▸ **WORK REQUIRED**: Among the records below, count the lines where "headReady" occurs, and report that total alone.

———

/-! ### Admission (R333 to R338) -/

/-- R334: the role of a ply, by its index. -/
def Launch.role (l : Launch) (i : Nat) : Nat :=
  let c := field l.desc 36 1
  let m := field l.desc 37 1
  if i < c then 0 else if i < c + m then 1 else if i < c + m + field l.desc 38 1 then 2 else 3

/-- The state of a ply at its start (R333). -/
def State.startPly (s : State) (e : Enclave) (l : Launch) (level chart skein idx i : Nat) (pl : Placement)
    (handle : Nat) : Ply :=
  { placedPly handle (handle + 1) s.clock with
    enc := e.enc, asid := e.asid, launch := l.id, skein, core := pl.core, part := pl.part, slot := pl.slot
    base := pl.base, group := pl.group, width := l.width, window := l.window, level, role := l.role i, index := i
    plies := l.plies, skeinIndex := idx, hank := idx / l.sph, cone := idx / l.sph / l.hpc, chart
    chartBase := BitVec.ofNat 64 (field l.desc 8 8), gaugeBase := BitVec.ofNat 64 (field l.desc 48 8)
    tensionBase := e.trep
    fibres := List.replicate l.width { Fibre.dormant with live := true }
    courses := [{ Course.fresh (handle + 1) s.clock (List.range l.width) (field l.desc 0 8) with nextIssue := s.clock }]
    s := ((l.args.take 32).zipIdx.map fun (w, n) => (n, (⟨w, .i64⟩ : Reg))).filter (·.2 != Reg.zero) }

/-- One skein with its plies enters a core. -/
def State.admitSkein (s : State) (e : Enclave) (l : Launch) (level idx core partner : Nat) (pls : List Placement) : State :=
  let h := s.nextId
  let chart := (s.slotFor core e.enc l.kernel).getD 0
  let k := s.core core
  let slot : ChartSlot := (SMap.get none k.charts chart).getD ⟨l.kernel, e.enc, putEntries [] 0 l.chart⟩
  let s := s.putCore { k with charts := SMap.set none k.charts chart (some slot) }
  let skein : Skein :=
    { handle := h, launch := l.id, enc := e.enc, asid := e.asid, part := e.part, core, index := idx, plies := l.plies
      ended := 0, reserve := l.acc, partner, carve := l.carve, maps := [], events := 0, restartable := l.idem
      residence := .resident, kept := none }
  let new := pls.zipIdx.map fun (pl, i) => s.startPly e l level chart h idx i pl (h + 1 + 2 * i)
  { s with skeins := s.skeins ++ [skein], plies := s.plies ++ new, nextId := h + 1 + 2 * pls.length }

/-- The skeins of a group enter their cores; a skein pair is bound to its core pair (R185, R195). -/
def State.admitGroup (s : State) (e : Enclave) (l : Launch) (level core : Nat) (pls : List Placement) : State :=
  let group := l.nextSkeins
  let first := s.nextId
  let step := 1 + 2 * l.plies
  let handle (parity : Nat) : Nat := match group.findIdx? fun i => i % 2 == parity with
    | some n => first + step * n
    | none => 0
  let partner (i : Nat) : Nat := if l.acc = 0 then 0 else handle (1 - i % 2)
  let s' := group.zipIdx.foldl (init := s) fun s (i, n) =>
    s.admitSkein e l level i (l.coreOf core i) (partner i) ((pls.drop (n * l.plies)).take l.plies)
  if l.acc = 0 then s'
  else
    let lead := core / 2 * 2
    let bind : PairBind := ⟨handle 0, handle 1, l.acc, [], []⟩
    match s'.pair lead with
    | some q => s'.putPair { q with binds := q.binds ++ [bind] }
    | none => { s' with pairs := s'.pairs ++ [Pair.fresh lead [bind]] }

/-- A launch of a queue that is ready and has skeins to admit. -/
def State.wanting (s : State) (l : Launch) : Bool :=
  !l.spec && l.status == 0 && !l.todo.isEmpty && match s.enclave l.enc with
    | some e => s.headReady e l.queue && (e.queue l.queue).head == l.seq
    | none => false

def State.levelOf (s : State) (l : Launch) : Nat := match s.enclave l.enc with
  | some e => (e.queue l.queue).level
  | none => 0

/-- When the queue of a launch was served last. -/
def State.servedAt (s : State) (l : Launch) : Nat := match s.enclave l.enc with
  | some e => (e.queue l.queue).served
  | none => 0

/-- A ready launch of a higher level would take the core, or one of the same level whose queue was served longer ago
(R338: queues of one level take turns; the turn is a skein or a skein pair: DESIGN CHOICE, log 76). -/
def State.outranked (s : State) (l : Launch) (core : Nat) : Bool :=
  s.launches.any fun o => o.id != l.id && o.part == l.part && s.wanting o
    && (l.spec || s.levelOf l < s.levelOf o || (s.levelOf l == s.levelOf o && s.servedAt o < s.servedAt l))
    && (s.placesFor o core).isSome

/-- The launch whose skeins a queue admits: the real one once it is ready, before that a speculation of the queue (R342). -/
def State.admitting (s : State) (e : Enclave) (q : Nat) : Option Launch :=
  let spec := s.launches.find? fun l => l.enc == e.enc && l.queue == q && l.spec
  if s.headReady e q then (s.headLaunch e q).or spec else spec.or (s.headLaunch e q)

/-- A real launch needs these cores: speculations on them are discarded (R344). -/
def State.clearSpecs (s : State) (cores : List Nat) : State :=
  (s.specs.filter fun x => s.plies.any fun p => p.launch == x.launch && cores.contains p.core).foldl
    (fun s x => s.discardSpec x 4) s

/-- R342: no other ply stands on the cores, and no ready launch waits for them. -/
def State.idleFor (s : State) (l : Launch) (cores : List Nat) : Bool :=
  !(s.plies.any fun p => cores.contains p.core && p.residence == .resident && p.launch != l.id)
    && !(s.launches.any fun o => o.part == l.part && s.wanting o)

/-- A speculation of the queue is to be claimed or discarded first (R345). -/
def State.claiming (s : State) (l : Launch) : Bool := !l.spec && s.specs.any fun x => x.enc == l.enc && x.queue == l.queue
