-- ==== Sys2Proof/Machine/Traps.lean ====
section
/-! DEFINITION.  Return from a handler; HALT and WFI; trap records and their answers; time slices; saving and restoring
plies and skeins; the loss of a peer (13 R359 to R375; 07 R225; 18 R421). -/

namespace Sys2Proof.Machine

/-! ### ERET, HALT, WFI (R364, R366) -/

/-- The length of the instruction at an address; where its first word cannot be fetched, 4 or 8 by a free value. -/
def State.lengthAt (s : State) (p : Ply) (addr : Nat) : Nat :=
  match s.fetchFor p addr with
  | .ok w => if isLong w then 8 else 4
  | .error _ => if (Config.freeValue s.freeCtr).getLsbD 0 then 8 else 4

def eretMode (mode : Nat) (target : Nat) : EretMode :=
  match mode with
  | 0 => .retry
  | 1 => .next
  | 2 => .to target
  | _ => .discard

/-- R364, R10: what the operand of ERET .to is judged by: its tag and the alignment of the target. -/
def Issue.eretOperand (x : Issue) (a : Src) (mode target : Nat) : List FaultAt :=
  if mode = 2 then x.checkUniform okCtl a ++ (if target % 8 = 0 then [] else [⟨0x08, 0⟩]) else []

/-- ERET on a hub core (R364). -/
def Issue.eretHub (x : Issue) (s : State) (sb : List FaultAt) (a : Src) (mode : Nat) : State :=
  match x.ply.hub with
  | none => x.finish s x.ply [] []
  | some hub =>
    let b := hub.bank hub.level
    let target := (x.uniform a).toNat
    match lowestFault (sb ++ x.eretOperand a mode target ++ if b.taken then [] else [⟨0x01, 0⟩]) with
    | some e => x.refuse s sb e
    | none =>
      let p := x.ply.eretHub (eretMode mode target) (s.lengthAt x.ply b.epc.toNat)
      let p := { p with courses := p.courses.map fun (c : Course) => { c with nextIssue := x.after } }
      { (x.holdPipe s).putPly p with freeCtr := s.freeCtr + 1 }

/-- R364: discard is not a form of a hub core. -/
def eretBreach (x : Issue) (mode : BitVec 2) : List FaultAt := if x.hub && mode == 3 then [⟨0x01, 0⟩] else []

/-- ERET (R364). -/
def execEret (h : Head) (a : Src) (mode : BitVec 2) (s : State) : Host.Outcome State Fault Refusal :=
  let m := mode.toNat
  runIssue s (.eret h a mode) (eretBreach · mode) fun x sb =>
    if x.active.isEmpty then x.finish s x.ply [] (x.inactiveFaults sb)
    else if x.hub then x.eretHub s sb a m
    else
      let target := (x.uniform a).toNat
      let fault (f : Nat) : Option FaultAt :=
        lowestFault (sb ++ x.eretOperand a m target ++ if (x.ply.fibre f).handling then [] else [⟨0x01, 0⟩])
      let faults := x.active.filterMap fun f => (fault f).map fun e => (f, e)
      let good := x.active.filter fun f => (fault f).isNone
      let s := x.finish s x.ply [] (faults ++ x.inactiveFaults sb)
      match s.ply x.ply.handle, x.ply.handler with
      | some p, some save =>
        match p.course x.course.id with
        | none => s
        | some c =>
          if good.isEmpty then s
          else
            let p := p.eret c good (eretMode m target) (s.lengthAt p save.run.pc) s.nextId x.last x.after
            { s.putPly p with nextId := s.nextId + 1, freeCtr := s.freeCtr + 1 }
      | _, _ => s

/-- HALT (R366): once everything of the hub core's has performed. -/
def execHalt (h : Head) (s : State) : Host.Outcome State Fault Refusal :=
  runIssue s (.halt h) (fun _ => []) fun x sb =>
    match lowestFault sb with
    | some e => x.refuse s sb e
    | none =>
      if x.active.isEmpty then x.finish s x.ply [] []
      else if s.plyBusy x.ply.handle then x.wait s
      else x.finish s { x.ply with hub := x.ply.hub.map fun (k : Hub) => { k with halted := true } } [] []

/-- WFI (R366); its timeout counts hub cycles, four in a cycle (R5).  A timeout of another tag or poisoned is no fault (R366), and
then has a value that no rule states: a free value (DESIGN CHOICE, log 74). -/
def execWfi (h : Head) (a : Src) (s : State) : Host.Outcome State Fault Refusal :=
  runIssue s (.wfi h a) (fun _ => []) fun x sb =>
    match lowestFault sb with
    | some e => x.refuse s sb e
    | none =>
      if x.active.isEmpty then x.finish s x.ply [] []
      else
        let good := (x.checkUniform (· == .i64) a).isEmpty
        let n := if good then x.uniform a else Config.freeValue s.freeCtr
        let until_ := if a == .zero then none else some (x.time + (n.toNat + 3) / 4)
        let s := if good then s else { s with freeCtr := s.freeCtr + 1 }
        x.finish s { x.ply with hub := x.ply.hub.map fun (k : Hub) => { k with wfi := some until_ } } [] []

/-- WFI_TIMEOUT (R366). -/
def execWfiTimeout (ply : Nat) (s : State) : Host.Outcome State Fault Refusal :=
  match s.ply ply with
  | none => .next s
  | some p =>
    match p.hub with
    | none => .next s
    | some k => match k.wfi with
      | some (some t) => if t ≤ s.clock then .next (s.putPly { p with hub := some { k with wfi := none } }) else .next s
      | _ => .next s
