-- ==== Sys2Proof/Machine/Chart.lean ====
section
/-! DEFINITION.  Chart words (01 R44), and the prefix, which is judged against the word that follows it (R25 to R28). -/

namespace Sys2Proof.Machine

/-- What the long instruction of a chart word does; a chart word expands to no other. -/
def execLong (i : Instr) (s : State) : Host.Outcome State Fault Refusal :=
  match i with
  | .chartld h a off slot blk => execChartld h a off slot blk s
  | .chartrd h d a off => execChartrd h d a off s
  | .bindBr h wait ofs => execBindBr h wait ofs s
  | .bindBc h n wait ofs => execBindBc h n wait ofs s
  | .bindCall h d wait ofs => execBindCall h d wait ofs s
  | .bindRet h r wait => execBindRet h r wait s
  | .bindJmp h r wait ofs => execBindJmp h r wait ofs s
  | .fork h d a off => execFork h d a off s
  | .elect h d pn => execElect h d pn s
  | .vote h d pk mode pn => execVote h d pk mode pn s
  | .phase h n => execPhase h n s
  | .sysc h n => execSysc h n s
  | .trap h n => execTrap h n s
  | .eret h a mode => execEret h a mode s
  | .csrr h d csr => execCsrr h d csr s
  | .csrw h a csr => execCsrw h a csr s
  | .csrx h d a csr op => execCsrx h d a csr op s
  | .halt h => execHalt h s
  | .wfi h a => execWfi h a s
  | .mov h d a => execMov h d a s
  | .movi h d mode imm => execMovi h d mode imm s
  | .movs h d a => execMovs h d a s
  | .tagset h d a tag => execTagset h d a tag s
  | .tagsetFl h a => execTagsetFl h a s
  | .tagget h d a => execTagget h d a s
  | .taggetFl h d => execTaggetFl h d s
  | .add h d a b f ui => execAdd h d a b f ui s
  | .sub h d a b f ui => execSub h d a b f ui s
  | .mul h d a b f ui => execMul h d a b f ui s
  | .mulhi h d a b f ui => execMulhi h d a b f ui s
  | .mad h d a b c f ui => execMad h d a b c f ui s
  | .div h d a b f ui => execDiv h d a b f ui s
  | .rem h d a b f ui => execRem h d a b f ui s
  | .min h d a b f ui => execMin h d a b f ui s
  | .max h d a b f ui => execMax h d a b f ui s
  | .abs h d a f => execAbs h d a f s
  | .neg h d a f => execNeg h d a f s
  | .and h d a b f => execAnd h d a b f s
  | .or h d a b f => execOr h d a b f s
  | .xor h d a b f => execXor h d a b f s
  | .andn h d a b f => execAndn h d a b f s
  | .not h d a f => execNot h d a f s
  | .shl h d a b f => execShl h d a b f s
  | .shr h d a b f => execShr h d a b f s
  | .sar h d a b f => execSar h d a b f s
  | .rot h d a b f => execRot h d a b f s
  | .clz h d a f => execClz h d a f s
  | .popc h d a f => execPopc h d a f s
  | .cmp h d a b f ui cond pn any => execCmp h d a b f ui cond pn any s
  | .sel h d a b c f => execSel h d a b c f s
  | .addi h d a imm f ui => execAddi h d a imm f ui s
  | .pand h pd pa pb na nb => execPand h pd pa pb na nb s
  | .por h pd pa pb na nb => execPor h pd pa pb na nb s
  | .pxor h pd pa pb na nb => execPxor h pd pa pb na nb s
  | .pnot h pd pa na => execPnot h pd pa na s
  | .pget h d => execPget h d s
  | .pset h a mask => execPset h a mask s
  | .fadd h d a b f rnd => execFadd h d a b f rnd s
  | .fsub h d a b f rnd => execFsub h d a b f rnd s
  | .fmul h d a b f rnd => execFmul h d a b f rnd s
  | .fma h d a b c f => execFma h d a b c f s
  | .fmin h d a b f => execFmin h d a b f s
  | .fmax h d a b f => execFmax h d a b f s
  | .fabs h d a f => execFabs h d a f s
  | .fneg h d a f => execFneg h d a f s
  | .fcmp h d a b f cond pn any => execFcmp h d a b f cond pn any s
  | .fdiv h d a b f rnd => execFdiv h d a b f rnd s
  | .fsqrt h d a f rnd => execFsqrt h d a f rnd s
  | .fdot h d a b c f => execFdot h d a b c f s
  | .rcp h d a f => execRcp h d a f s
  | .rsqrt h d a f => execRsqrt h d a f s
  | .exp2 h d a f => execExp2 h d a f s
  | .log2 h d a f => execLog2 h d a f s
  | .sin h d a f => execSin h d a f s
  | .cos h d a f => execCos h d a f s
  | .tanh h d a f => execTanh h d a f s
  | .cvt h d a f ui rnd sf => execCvt h d a f ui rnd sf s
  | .pack h d a b f ui rnd => execPack h d a b f ui rnd s
  | .unpack h d a f ui hi => execUnpack h d a f ui hi s
  | .shfl h d a b f mode seg => execShfl h d a b f mode seg s
  | .bcast h d a b f seg => execBcast h d a b f seg s
  | .lreduce h d a f ui op seg rnd => execLreduce h d a f ui op seg rnd s
  | .lscan h d a f ui op seg excl rnd => execLscan h d a f ui op seg excl rnd s
  | .swiz h d a f pat => execSwiz h d a f pat s
  | .qset h a f qm => execQset h a f qm s
  | .qadd h d a b f qm => execQadd h d a b f qm s
  | .qsub h d a b f qm => execQsub h d a b f qm s
  | .qmul h d a b f qm => execQmul h d a b f qm s
  | .qmac h d a b c f qm => execQmac h d a b c f qm s
  | .qred h d a f ui qm => execQred h d a f ui qm s
  | .qbfly h d a b c f qm => execQbfly h d a b c f qm s
  | .qibfly h d a b c f qm => execQibfly h d a b c f qm s
  | .hperm h d a b f seg => execHperm h d a b f seg s
  | .hauto h d a b f qm seg => execHauto h d a b f qm seg s
  | .mma h d a b slot keep f16 => execMma h d a b slot keep f16 s
  | .mmai h d a b slot keep ua ub => execMmai h d a b slot keep ua ub s
  | .mmag h d a b slot keep gq8 grp => execMmag h d a b slot keep gq8 grp s
  | .mmac h d a b slot keep => execMmac h d a b slot keep s
  | .accalloc h d slot => execAccalloc h d slot s
  | .acctry h d slot pn => execAcctry h d slot pn s
  | .accfree h d slot => execAccfree h d slot s
  | .acczero h d slot => execAcczero h d slot s
  | .accld h d a off slot tag => execAccld h d a off slot tag s
  | .accst h d a off slot => execAccst h d a off slot s
  | .mread h d a slot half g => execMread h d a slot half g s
  | .lds h d a off f => execLds h d a off f s
  | .sts h d a off => execSts h d a off s
  | .ldsfe h d a off f => execLdsfe h d a off f s
  | .stsfe h d a off => execStsfe h d a off s
  | .sfe h a off full => execSfe h a off full s
  | .tlook h d a region pn => execTlook h d a region pn s
  | .tset h a b region => execTset h a b region s
  | .tinv h b region => execTinv h b region s
  | .racq h d a pn => execRacq h d a pn s
  | .rpub h a b => execRpub h a b s
  | .rtake h d a pn => execRtake h d a pn s
  | .rrel h a b => execRrel h a b s
  | .barinit h a b => execBarinit h a b s
  | .bararr h d a b => execBararr h d a b s
  | .barwait h a b => execBarwait h a b s
  | .ld h d a off slot f acq scope => execLd h d a off slot f acq scope s
  | .st h d a off slot rel scope => execSt h d a off slot rel scope s
  | .atom h d a b c slot op => execAtom h d a b c slot op s
  | .redms h a b f ui op => execRedms h a b f ui op s
  | .pref h a off level => execPref h a off level s
  | .fence h k scope classes => execFence h k scope classes s
  | .waitf h k => execWaitf h k s
  | .waitv h d a b c scope => execWaitv h d a b c scope s
  | .wakev h d a b slot scope => execWakev h d a b slot scope s
  | .copy h d a b slot map s2g ring cf bar => execCopy h d a b slot map s2g ring cf bar s
  | .copyl h d a b c slot dir bar => execCopyl h d a b c slot dir bar s
  | .cmap h a off slot map => execCmap h a off slot map s
  | .stgpost h d a b slot => execStgpost h d a b slot s
  | .stgadv h a b fin => execStgadv h a b fin s
  | .npost h d a b slot => execNpost h d a b slot s
  | .ncqw h d a b scope t => execNcqw h d a b scope t s
  | .launch h d a b slot => execLaunch h d a b slot s
  | .rngset h a b slot n => execRngset h a b slot n s
  | .atinv h a b slot mode => execAtinv h a b slot mode s
  | .pgq h d a b slot => execPgq h d a b slot s
  | .ecreate h d a slot => execEcreate h d a slot s
  | .eadd h d a slot => execEadd h d a slot s
  | .eaddDev h d a slot => execEaddDev h d a slot s
  | .einit h d a slot => execEinit h d a slot s
  | .eenter h d a b => execEenter h d a b s
  | .eexit h => execEexit h s
  | .eseal h d a slot => execEseal h d a slot s
  | .eunseal h d a slot => execEunseal h d a slot s
  | .ereport h d a b slot => execEreport h d a b slot s
  | .edestroy h d a slot => execEdestroy h d a slot s
  | _ => .next s

/-- The faults of an entry's own checks at decode (R10), for every instruction that has some. -/
def entryFaults (i : Instr) (x : Issue) : List FaultAt :=
  match i with
  | .bindBr _ _ ofs => misaligned x ofs
  | .bindBc _ _ _ ofs => misaligned x ofs
  | .bindCall _ _ _ ofs => misaligned x ofs
  | .fork _ _ _ off => forkTarget x off
  | .csrr _ _ csr => csrBreach x csr false
  | .csrw _ _ csr => csrBreach x csr true
  | .csrx _ _ _ csr _ => csrBreach x csr true
  | .eret _ _ mode => eretBreach x mode
  | .pgq _ _ _ b _ => pgqBreach x b
  | .mma _ _ a _ _ _ _ => matrixWindow i x a
  | .mmai _ _ a _ _ _ _ _ => matrixWindow i x a
  | .mmag _ _ a _ _ _ _ _ => matrixWindow i x a
  | .mmac _ _ a _ _ _ => matrixWindow i x a
  | .mread _ d _ _ _ _ => mreadWindow x d
  | _ => []

/-- R27: a prefix whose next first word is this one is an orphan.  Where that word raises a fault of its own at decode, the
prefix is not judged. -/
def State.orphan (s : State) (cur : Cursor) (p : Ply) (c : Course) (q : Pfx) : Bool :=
  match s.look p (cur.addr + 4) with
  | .unfetchable _ => false
  | .rejected => false
  | .found (.pfx ..) _ => true
  | .found w len => match s.standsFor p w with
    | none => false
    | some i =>
      let s' := { s.putPly (p.putCourse { c with run := { c.run with pc := cur.addr + 4, pfx := some q } }) with
        cur := some { cur with addr := cur.addr + 4, len } }
      match s'.issue i with
      | none => false
      | some x => (s'.wordFaults x (entryFaults i x)).isEmpty && orphanBefore q (shapeOf i)

/-- PFX (R25 to R28): the prefix joins the run state of the course, unless it is an orphan.  It issues on no pipe
and takes no cycle. -/
def execPfx (rnd : Rnd) (sat : BitVec 2) (ftz nox : Bool) (go : BitVec 5) (gv : Bool) (s : State) :
    Host.Outcome State Fault Refusal :=
  match s.cur with
  | none => .fault .noIssuer
  | some cur =>
    match s.ply cur.ply with
    | none => .fault .noIssuer
    | some p =>
      match p.course cur.course with
      | none => .fault .noIssuer
      | some c =>
        let q : Pfx := ⟨rnd, sat, ftz, nox, go, gv, cur.addr⟩
        if s.orphan cur p c q then
          .next ((s.separate p c.id).raise p c.id c.run (c.fibres.map (·, ⟨0x02, 0⟩)))
        else .next (s.putPly (p.putCourse { c with run := { c.run with pc := cur.addr + 4, pfx := some q } }))

/-- R14: what a chart word breaks in its chain whatever it stands for (0x01): a third member has CH set, or CH stands with a
stall count or before a bind. -/
def State.chartChain (s : State) (x : Issue) (ch : Bool) (st : BitVec 2) : List FaultAt :=
  let next := if s.prefixAt x.ply (x.addr + 4) then x.addr + 8 else x.addr + 4
  let toBind := match s.bindAt x.ply next with | .ok b => b | .error _ => false
  if ch && (2 ≤ x.course.chain.length || st != 0 || toBind) then [⟨0x01, 0⟩] else []

/-- CHART_WORD (R44, R46): the word acts as the long instruction it expands to, or faults with cause 0x03 or 0x01. -/
def execChartWord (ch : Bool) (st : BitVec 2) (ix : BitVec 8) (f : BitVec 19) (s : State) : Host.Outcome State Fault Refusal :=
  match s.issue (.chartWord ch st ix f) with
  | none => .fault .noIssuer
  | some x =>
    match s.expand x.ply ch st ix f with
    | .error e => .next (x.wordFault s ((lowestFault (e :: s.chartChain x ch st)).getD e))
    | .ok i => execLong i s

end Sys2Proof.Machine
end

———

▸ **TASK RESULT**: 2